◆ **What to work on**
Set out the records again, keeping every word as it is.

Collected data
/-- The setting mirror of port `p` reaches the port die, then the marks of R139; a held expiry acts (R197). -/
def sendSettings (p : Nat) (s : State) : State :=
  let s1 := forEach (portSettings p) (fun a t => setDieReg a (t.reg a) t) s
  let ka := R.PRT_PDKA p
  let s2 := if s1.dreg ka = s1.reg ka then s1
    else updPhy p (fun y => { y with kaRun := F.PRT_PDKA_KIND.get (s1.reg ka) % 3 != 0, kaStart := s1.clock })
      (setDieReg ka (s1.reg ka) s1)
  let h := s2.hubOf p
  let s3 := updHub p (fun x => { x with markDis := false, markEn := false, markUnlock := false }) (checkFt p s2)
  let s4 := if h.markDis then goOff p s3 else if h.markEn then leaveOff p s3 else s3
  let s5 := if h.markUnlock then unlock p s4 else s4
  if (s5.hubOf p).dueHeld then
    if s5.chCeil p < s5.contractPower p then fireDeadline p s5 else stopDeadline p s5
  else s5

/-- The ADC registers of unit `u`: results and status from the die, settings from the hub; calibration factors from the die unless they
were written while the link was down; and the record of a calibration that failed meanwhile (R261, R269). -/
def mirrorUnit (u : Nat) (s : State) : State :=
  let a := s.adcOf u
  let up := [R.ADC_DATA u, R.ADC_STAT u] ++ (if a.calDirty then [] else [R.ADC_CAL u])
  let down := [R.ADC_ODCFG u, R.ADC_ODTRG u] ++ (if a.calDirty then [R.ADC_CAL u] else [])
  let s1 := forEach up (fun a t => setReg a (t.dreg a) t) (updAdc u (fun a => { a with calDirty := false, calFail := none }) s)
  let s2 := forEach down (fun a t => setDieReg a (t.reg a) t) s1
  match a.calFail with
  | some g => calRecord u g s2
  | none => s2

/-- The link of die `d` is up: steps 1 to 3 of R321. The loss duration is open where no loss was declared (R491). -/
def linkComesUp (d : Nat) (s : State) : State :=
  let reset := (s.dieOf d).resetMirror
  let exp := (s.dieOf d).expDue
  let dur : Word × State := match (s.dieOf d).downSince with
    | some t => (BitVec.ofNat 32 (s.clock - t), s)
    | none => drawWord s
  let s1 := setFlag R.FLT_LINKSTAT (F.FLT_LINKSTAT_UP.bit d) true
    (updDie d (fun x => { x with up := true, lostAt := none, resetMirror := false, downSince := none, expDue := false,
                                 holdS := dur.2.fld R.FLT_HOLDCFG F.FLT_HOLDCFG_HOLD_S }) dur.2)
  let s2 := latchLink d (post .control 0x19 d dur.1 0 s1)
  let s3 := forEach (diePorts d) (mirrorPort reset) s2
  let s4 := deliverTest d (if exp then post .control 0x1C d 0 0 s3 else s3)
  let s5 := forEach [4 * d, 4 * d + 1, 4 * d + 2, 4 * d + 3] mirrorUnit s4
  let s6 := forEach (diePorts d) sendSettings s5
  serveMarks (d / 2) (forEach ((List.range 64).map fun i => 64 * (d % 2) + i) (queueXfer (d / 2)) s6)

/-- An end has sent training frames for 4.0 ms since it declared loss; one that left reset has declared none (R491). -/
def State.trained (s : State) (t : Option Nat) : Bool :=
  match t with
  | some n => s.past n (atLeast 4000)
  | none => true

/-- 64 valid frames in each direction: the die and the channel are out of reset and both ends have been without the link. -/
def execPortDieLinkUp (d : Fin 8) (s : State) : Host.Outcome State Fault Refusal :=
  .next (if !(s.dieOf d).inReset && s.chanUp (d / 2) && !s.flag R.FLT_LINKSTAT (F.FLT_LINKSTAT_UP.bit d) && !(s.dieOf d).up &&
      s.trained (s.dieOf d).downSince && s.trained (s.dieOf d).lostAt then linkComesUp d s
    else s)

/-! ### Reset of a port die (Table 12-3, Table 20-3, R490) -/

/-- The registers that a port die holds: those of its ports and of its ADC units. The self-test's records stand. -/
def dieHeld (d a : Nat) : Bool :=
  (0x100000 + 0x4000 * d ≤ a && a < 0x104000 + 0x4000 * d) || (0x4000 + 0x80 * d ≤ a && a < 0x4080 + 0x80 * d)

◆ **Output below**
/-- The setting mirror of port `p` reaches the port die, then the marks of R139; a held expiry acts (R197). -/
def sendSettings (p : Nat) (s : State) : State :=
  let s1 := forEach (portSettings p) (fun a t => setDieReg a (t.reg a) t) s
  let ka := R.PRT_PDKA p
  let s2 := if s1.dreg ka = s1.reg ka then s1
    else updPhy p (fun y => { y with kaRun := F.PRT_PDKA_KIND.get (s1.reg ka) % 3 != 0, kaStart := s1.clock })
      (setDieReg ka (s1.reg ka) s1)
  let h := s2.hubOf p
  let s3 := updHub p (fun x => { x with markDis := false, markEn := false, markUnlock := false }) (checkFt p s2)
  let s4 := if h.markDis then goOff p s3 else if h.markEn then leaveOff p s3 else s3
  let s5 := if h.markUnlock then unlock p s4 else s4
  if (s5.hubOf p).dueHeld then
    if s5.chCeil p < s5.contractPower p then fireDeadline p s5 else stopDeadline p s5
  else s5

/-- The ADC registers of unit `u`: results and status from the die, settings from the hub; calibration factors from the die unless they
were written while the link was down; and the record of a calibration that failed meanwhile (R261, R269). -/
def mirrorUnit (u : Nat) (s : State) : State :=
  let a := s.adcOf u
  let up := [R.ADC_DATA u, R.ADC_STAT u] ++ (if a.calDirty then [] else [R.ADC_CAL u])
  let down := [R.ADC_ODCFG u, R.ADC_ODTRG u] ++ (if a.calDirty then [R.ADC_CAL u] else [])
  let s1 := forEach up (fun a t => setReg a (t.dreg a) t) (updAdc u (fun a => { a with calDirty := false, calFail := none }) s)
  let s2 := forEach down (fun a t => setDieReg a (t.reg a) t) s1
  match a.calFail with
  | some g => calRecord u g s2
  | none => s2

/-- The link of die `d` is up: steps 1 to 3 of R321. The loss duration is open where no loss was declared (R491). -/
def linkComesUp (d : Nat) (s : State) : State :=
  let reset := (s.dieOf d).resetMirror
  let exp := (s.dieOf d).expDue
  let dur : Word × State := match (s.dieOf d).downSince with
    | some t => (BitVec.ofNat 32 (s.clock - t), s)
    | none => drawWord s
  let s1 := setFlag R.FLT_LINKSTAT (F.FLT_LINKSTAT_UP.bit d) true
    (updDie d (fun x => { x with up := true, lostAt := none, resetMirror := false, downSince := none, expDue := false,
                                 holdS := dur.2.fld R.FLT_HOLDCFG F.FLT_HOLDCFG_HOLD_S }) dur.2)
  let s2 := latchLink d (post .control 0x19 d dur.1 0 s1)
  let s3 := forEach (diePorts d) (mirrorPort reset) s2
  let s4 := deliverTest d (if exp then post .control 0x1C d 0 0 s3 else s3)
  let s5 := forEach [4 * d, 4 * d + 1, 4 * d + 2, 4 * d + 3] mirrorUnit s4
  let s6 := forEach (diePorts d) sendSettings s5
  serveMarks (d / 2) (forEach ((List.range 64).map fun i => 64 * (d % 2) + i) (queueXfer (d / 2)) s6)

/-- An end has sent training frames for 4.0 ms since it declared loss; one that left reset has declared none (R491). -/
def State.trained (s : State) (t : Option Nat) : Bool :=
  match t with
  | some n => s.past n (atLeast 4000)
  | none => true

/-- 64 valid frames in each direction: the die and the channel are out of reset and both ends have been without the link. -/
def execPortDieLinkUp (d : Fin 8) (s : State) : Host.Outcome State Fault Refusal :=
  .next (if !(s.dieOf d).inReset && s.chanUp (d / 2) && !s.flag R.FLT_LINKSTAT (F.FLT_LINKSTAT_UP.bit d) && !(s.dieOf d).up &&
      s.trained (s.dieOf d).downSince && s.trained (s.dieOf d).lostAt then linkComesUp d s
    else s)

/-! ### Reset of a port die (Table 12-3, Table 20-3, R490) -/

/-- The registers that a port die holds: those of its ports and of its ADC units. The self-test's records stand. -/
def dieHeld (d a : Nat) : Bool :=
  (0x100000 + 0x4000 * d ≤ a && a < 0x104000 + 0x4000 * d) || (0x4000 + 0x80 * d ≤ a && a < 0x4080 + 0x80 * d)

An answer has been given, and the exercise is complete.